Computing That Serves

Flexible Machine Learning for Hard Language Problems


Thursday, September 14, 2006 - 11:00am


Hal Daume, University of Utah

Solving computationally hard problems, such as those commonly encountered in natural language processing and computational biology, often requires that approximate search methods be used to produce a structured output (eg., machine translation, speech recognition, protein folding). Unfortunately, this fact is rarely taken into account when machine learning methods are conceived and employed. This leads to complex algorithms with few theoretical guarantees about performance on unseen test data. I present a machine learning approach that directly solves "structured prediction" problems by considering formal techniques that reduce structured prediction to simple binary classification, within the context of search. This reduction is error-limiting: it provides theoretical guarantees about the performance of the structured prediction model on unseen test data. It also lends itself to novel training methods for structured prediction models, yielding efficient learning algorithms that perform well in practice. I empirically evaluate this approach in the context of two tasks: entity detection and tracking and automatic document summarization.

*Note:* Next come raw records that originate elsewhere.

/-! ## Well-formedness: an ill-formed term for each check -/

theorem test_wf_legal : (0x60000000001 : Txn).wellFormed = true := by decide
theorem test_wf_misaligned : (0x20100000000 : Txn).wellFormed = false := by decide
theorem test_wf_size :
    (0x00400000000 : Txn).wellFormed = false ∧ (0x10400000000 : Txn).wellFormed = false ∧
    (0x30400000000 : Txn).wellFormed = false := by decide
theorem test_wf_unmapped :
    (0x24800000000 : Txn).wellFormed = false ∧ (0x6FC00000000 : Txn).wellFormed = false := by decide
theorem test_wf_readOnly :
    (0x60400000000 : Txn).wellFormed = false ∧ (0x61400000000 : Txn).wellFormed = false ∧
    (0x64000000000 : Txn).wellFormed = false := by decide
theorem test_wf_writeOnly : (0x21000000000 : Txn).wellFormed = false := by decide

theorem test_config_legal : vc.problem = none ∧ tiny.problem = none ∧ Config.chosen.problem = none := by decide
theorem test_config_t1 : { vc with t1 := 0 }.problem = some .t1IsZero := by decide
theorem test_config_t2 : { vc with t2 := 0 }.problem = some .t2IsZero := by decide
theorem test_config_t3 : { vc with t3 := 0 }.problem = some .t3IsZero := by decide
theorem test_config_pullBits :
    { vc with pullBits := 0 }.problem = some .pullBitsOutOfRange ∧
    { vc with pullBits := 33 }.problem = some .pullBitsOutOfRange ∧ { vc with pullBits := 32 }.problem = none := by decide
theorem test_config_fifoDepth :
    { vc with fifoDepth := 0 }.problem = some .fifoDepthOutOfRange ∧
    { vc with fifoDepth := 256 }.problem = some .fifoDepthOutOfRange ∧ { vc with fifoDepth := 255 }.problem = none := by
  decide
theorem test_config_resetPeriods :
    { vc with resetPeriods := 0 }.problem = some .resetPeriodsOutOfRange ∧
    { vc with resetPeriods := 65536 }.problem = some .resetPeriodsOutOfRange ∧
    { vc with resetPeriods := 65535 }.problem = none := by decide
theorem test_config_capDiv :
    { vc with capDiv := 0 }.problem = some .capDivOutOfRange ∧
    { vc with capDiv := 65537 }.problem = some .capDivOutOfRange ∧ { vc with capDiv := 65536 }.problem = none := by decide
theorem test_config_timeDiv :
    { vc with timeDiv := 0 }.problem = some .timeDivOutOfRange ∧
    { vc with timeDiv := 65537 }.problem = some .timeDivOutOfRange ∧ { vc with timeDiv := 65536 }.problem = none := by
  decide
theorem test_config_threshold :
    { vc with sysClkHz := 42949672960 }.problem = some .wdtThresholdTooLarge ∧
    { vc with sysClkHz := 42949672959 }.problem = none := by decide

/-! ## One step of each transaction -/

/-- V-R2, cycles 2 and 3. -/
theorem test_rdCtrl :
    reads { running with decEn := true, wdtEn := true, irqEn := 7 } 0x20000000000#43 = some 0x707 ∧
    reads { running with decEn := true, wdtEn := true, irqEn := 1 } 0x20000000000#43 = some 0x107 := by decide

/-- V-R2, cycle 3: IRQ_EN is replaced and the enables are kept. -/
theorem test_wrCtrl_keeps :
    (one { running with decEn := true, wdtEn := true, irqEn := 7 } 0x60000000100#43).map
      (fun r => (r.1.ctrlValue, r.2)) = some (0x107, PortOut.okay) := by decide

/-- V-E3, step 2: a refused start sets nothing but `cfg_err` and BUSERR. -/
theorem test_wrCtrl_refused :
    (one { Block.reset with clkInt := 0 } 0x60000000007#43).map
      (fun r => (r.1.ctrlValue, r.1.statusValue vc, r.1.busErr.value, r.2.resp)) = some (0, 5, 0x10007, true) := by decide

/-- V-R3: the rows of the STATUS table. -/
theorem test_rdStatus :
    reads Block.reset 0x20400000000#43 = some 0x1 ∧
    reads { running with fifo := [1, 2], enc := { Encoder.reset with st := .bit, bitidx := 23 } } 0x20400000000#43
      = some 0x170210 ∧
    reads { running with fifo := [1], enc := { Encoder.reset with st := .gap, bitidx := 23 } } 0x20400000000#43
      = some 0x120 ∧
    reads { running with fifo := [1, 2, 3, 4], enc := { Encoder.reset with st := .bit } } 0x20400000000#43
      = some 0x412 := by decide

/-- V-R3, the last two rows. -/
theorem test_rdStatus_flags :
    reads { Block.reset with cfgErr := true } 0x20400000000#43 = some 0x5 ∧
    reads { Block.reset with events := 1, irqEn := 1 } 0x20400000000#43 = some 0x9 := by decide

/-- V-P1 row 3: both captures. -/
theorem test_rdEvents : reads { Block.reset with events := 3 } 0x20800000000#43 = some 0x3 := by decide

/-- R155's example, and a mask in bits 31:3 clears nothing. -/
theorem test_wrEvents :
    (one { Block.reset with events := 5 } 0x60800000004#43).map (fun r => r.1.events) = some 1 ∧
    (one { Block.reset with events := 7 } 0x608FFFFFFF8#43).map (fun r => r.1.events) = some 7 := by decide

/-- V-R4, cycle 22: a clear that meets the capture leaves the event set, and the width is 10. -/
theorem test_wrEvents_set_wins :
    (one { Block.reset with decEn := true, sprev := 1, events := 1, steer := { cnt := 10, width := 0 } }
      0x60800000001#43).map (fun r => (r.1.events, r.1.steer.width, r.1.steer.cnt)) = some (1, 10, 0) := by decide

/-- V-R1. -/
theorem test_rdClkdiv : reads Block.reset 0x20C00000000#43 = some 0x10000 := by decide

/-- R186's example: INT = 6, FRAC = 133, Dfix = 1669. -/
theorem test_wrClkdiv :
    (one Block.reset 0x60C00068500#43).map (fun r => (r.1.clkInt, r.1.clkFrac, r.1.dfix)) = some (6, 133, 1669) := by
  decide

/-- P5, cycle 534: ERR(5), and the divisor is unchanged. -/
theorem test_wrClkdiv_locked :
    (one running 0x60C00020000#43).map (fun r => (r.1.clkdivValue, r.1.busErr.value, r.2.resp))
      = some (0x10000, 0x10C05, true) := by decide

/-- V-Q1: a pop and a push in one cycle. -/
theorem test_wrTxfifo_pop_and_push :
    (one { running with fifo := [0xFF000001] } 0x610FF000002#43).map (fun r => (r.1.fifo, r.1.enc.osr, r.1.dout))
      = some ([0xFF000002], 0xFF000001, true) := by decide

/-- P1, cycle 4: ERR(6) before the start; P5, cycle 7: a stall is no error (V-E4). -/
theorem test_wrTxfifo_not_started_and_stall :
    (one Block.reset 0x610FF000001#43).map (fun r => (r.1.fifo, r.1.busErr.value, r.2.resp)) = some ([], 0x11006, true) ∧
    (one { running with fifo := [2, 3, 4, 5], enc := { Encoder.reset with st := .bit, osr := 1 } } 0x610FF000006#43).map
      (fun r => (r.1.fifo, r.1.busErr.value, r.2.ready)) = some ([2, 3, 4, 5], 0, false) := by decide

/-- V-P1 row 1, with the throttle at 50. -/
theorem test_rdWidths :
    reads { Block.reset with steer := { cnt := 0, width := 1200 } } 0x21400000000#43 = some 0x4B0 ∧
    reads { Block.reset with thr := { cnt := 0, width := 50 } } 0x21800000000#43 = some 0x32 := by decide

/-- P2, cycle 1211, and the same for the throttle; the counter wraps (R238). -/
theorem test_rdCounters :
    reads { Block.reset with steer := { cnt := 1199, width := 0 } } 0x21C00000000#43 = some 0x4AF ∧
    reads { Block.reset with thr := { cnt := 10, width := 0 } } 0x22000000000#43 = some 0xA ∧
    (one { Block.reset with decEn := true, sync2 := 2, thr := { cnt := 0xFFFF, width := 7 } } 0x22000000000#43).map
      (fun r => (r.1.thr.cnt, r.1.thr.width)) = some (0, 7) := by decide

/-- V-W4: the LO read latches, and the time base moves on. -/
theorem test_rdTimeLo :
    (one { Block.reset with time := 0x1FFFFFFFF } 0x22400000000#43).map
      (fun r => (r.2.rdata, r.1.timeHiLatch, r.1.time)) = some (0xFFFFFFFF, 1, 0x200000000) := by decide

/-- V-W4: the HI read returns the latch, not the live word. -/
theorem test_rdTimeHi :
    reads { Block.reset with time := 0x200000000, timeHiLatch := 1 } 0x22800000000#43 = some 1 := by decide

/-- The examples of R272 and R273. -/
theorem test_rdLast :
    (one { Block.reset with last := 0x300000010 } 0x22C00000000#43).map (fun r => (r.2.rdata, r.1.lastHiLatch))
      = some (0x10, 3) ∧
    reads { Block.reset with lastHiLatch := 3 } 0x23000000000#43 = some 3 := by decide

/-- V-W5. -/
theorem test_rdWdtThresh :
    reads Block.reset 0x23400000000#43 = some 0x186A0 ∧
    wdtThreshValue { vc with sysClkHz := 125000000 } = 0xBEBC20 ∧ wdtThreshValue { vc with sysClkHz := 1000 } = 0x64 := by
  decide

/-- V-W1: every row but the last. -/
theorem test_rdWdt :
    reads Block.reset 0x23800000000#43 = some 1 ∧
    reads { Block.reset with wdtEn := true } 0x23800000000#43 = some 3 ∧
    reads { Block.reset with wdtEn := true, lastValid := true, last := 1000, time := 101000 } 0x23800000000#43 = some 6 ∧
    reads { Block.reset with wdtEn := true, lastValid := true, last := 1000, time := 101001 } 0x23800000000#43 = some 7 ∧
    reads { Block.reset with wdtEn := true, lastValid := true, last := 0xFFFFFFFFFFFFFFF6, time := 5 } 0x23800000000#43
      = some 6 := by decide

/-- E8, V-R6 and P1. -/
theorem test_rdParams :
    reads Block.reset 0x23C00000000#43 = some 0x18080608 ∧ reads Block.reset 0x24000000000#43 = some 0x20004 ∧
    param1Value { vc with bitOrder := .msbFirst, fifoDepth := 8 } = 0x20108 := by decide

/-- R158's example, and P4, cycles 0 and 2: the first record is kept, OVF is set. -/
theorem test_rdBuserr :
    (one Block.reset 0x24800000000#43).map (fun r => r.1.busErr.value) = some 0x4803 ∧
    (one Block.reset 0x50E00001234#43).map (fun r => r.1.busErr.value) = some 0x10E01 ∧
    (one { Block.reset with busErr := { cause := some .misaligned, ovf := false, addr := 0x0E, we := true } }
      0x05000000000#43).map (fun r => r.1.busErr.value) = some 0x10E09 ∧
    reads { Block.reset with busErr := { cause := some .misaligned, ovf := true, addr := 0x0E, we := true } }
      0x24400000000#43 = some 0x10E09 := by decide

/-- V-R5, cycles 18 and 20: only a legal WR BUSERR clears. -/
theorem test_wrBuserr :
    (one { Block.reset with busErr := { cause := some .size, ovf := true, addr := 4, we := false } } 0x44400000000#43).map
      (fun r => r.1.busErr.value) = some 0x40A ∧
    (one { Block.reset with busErr := { cause := some .size, ovf := true, addr := 4, we := false } } 0x64400000000#43).map
      (fun r => r.1.busErr.value) = some 0 := by decide

/-! ## The hardware functions -/

/-- V-D1, Dfix = 384: the accumulator and the first ticks. -/
theorem test_divider :
    let b := { running with clkInt := 1, clkFrac := 128 }
    b.encTick = false ∧ b.nextDivAcc = 256 ∧ { b with divAcc := 256 }.encTick = true ∧
    { b with divAcc := 256 }.nextDivAcc = 128 ∧ { b with divAcc := 128 }.encTick = true ∧
    { b with divAcc := 128 }.nextDivAcc = 0 := by decide

/-- V-S1 and V-S2: the first bits of 0xFF123456 in each order, and the phases around the bit's edges. -/
theorem test_levels :
    (List.range 8).map (serialBit vc 0xFF123456) = [false, true, true, false, true, false, true, false] ∧
    (List.range 8).map (serialBit { vc with bitOrder := .msbFirst } 0xFF123456)
      = [false, false, false, true, false, false, true, false] ∧
    [7, 8, 13, 14, 21].map (level vc .bit 1 0) = [true, true, true, false, false] ∧
    [7, 8, 13, 14, 21].map (level vc .bit 2 0) = [true, false, false, false, false] := by decide

/-- V-S4: the transitions of cycles 538, 582 and 1110 of program P1. -/
theorem test_encoder_transitions :
    let e : Encoder := { st := .bit, osr := 0xFF000001, bitidx := 23, phase := 21, gcnt := 0, dout := false }
    e.onTick vc [0, 0xFF000001] = { e with st := .gap, gcnt := 44 } ∧
    { e with st := .gap, gcnt := 1 }.onTick vc [0xFF000001]
      = { st := .bit, osr := 0xFF000001, bitidx := 0, phase := 0, gcnt := 1, dout := true } ∧
    { e with gcnt := 1 }.onTick vc [] = { e with st := .idle, gcnt := 1 } := by decide

/-- V-W2: a fall in the cycle with `time = 42` records 42 and sets EV_UPD. -/
theorem test_update_recorded :
    (one { Block.reset with wdtEn := true, sprev := 4, time := 42 } 0x23800000000#43).map
      (fun r => (r.1.last, r.1.lastValid, r.1.events, r.2.rdata)) = some (42, true, 4, 3) := by decide

/-- V-W3: with TIME_DIV = 125 the tick is in the cycle with `time_pre = 124`; V-P2: with CAP_DIV = 4 at `cap_pre = 3`. -/
theorem test_prescalers :
    { Block.reset with timePre := 124 }.nextTime { vc with timeDiv := 125 } = 1 ∧
    { Block.reset with timePre := 123 }.nextTime { vc with timeDiv := 125 } = 0 ∧
    { Block.reset with capPre := 3 }.capTick { vc with capDiv := 4 } = true ∧
    { Block.reset with capPre := 2 }.nextCapPre { vc with capDiv := 4 } = 3 := by decide

/-- E4 and V-H1: the host's functions. -/
theorem test_host_functions :
    serialize 0x12 0x34 0x56 = 0xFF123456 ∧ clkdivFor 125000000 871000 22 = some 0x00068500 ∧
    clkdivFor 133000000 871000 22 = some 0x0006F000 ∧ clkdivFor 48000000 871000 22 = some 0x00028100 ∧
    clkdivFor 19162000 871000 22 = some 0x00010000 ∧ clkdivFor 12000000 871000 22 = none := by decide

/-- R128, R130 and R342: `@3` fills three cycles after a reset, also after one in the middle of a run; a program whose
earlier lines end after cycle k is ill formed. -/
theorem test_startAt_counts_from_reset :
    ((runProgram 9 Levels.low [.startAt 3, lineOf .rdTimeLo] (mk vc Block.reset [])).map
      (fun r => (r.1.cycle, r.2.map (·.rdata)))) = some (4, [3]) ∧
    ((runProgram 9 Levels.low [.startAt 3, lineOf .rdTimeLo] (State.resetCycle { mk vc running [] with cycle := 9 })).map
      (fun r => (r.1.cycle, r.2.map (·.rdata)))) = some (4, [3]) ∧
    (runProgram 9 Levels.low [.idle 2, .startAt 1] (mk vc Block.reset [])).isNone = true := by decide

Hal Daume III is an Assistant Professor of Computer Science at the University of Utah. He received his Ph.D. in Computer Science at the University of Southern California in 2006 and received his Bachelor's degree from the Mathematical Sciences department at Carnegie Mellon University in 2001. His interests are in developing and applying advanced machine learning techniques to problems that exhibit complex structure, such as those found in natural language. He has successfully applied variational inference and expectation propagation techniques to unsupervised learning problems. He has also applied nonparametric infinite Bayesian models to problems in supervised clustering.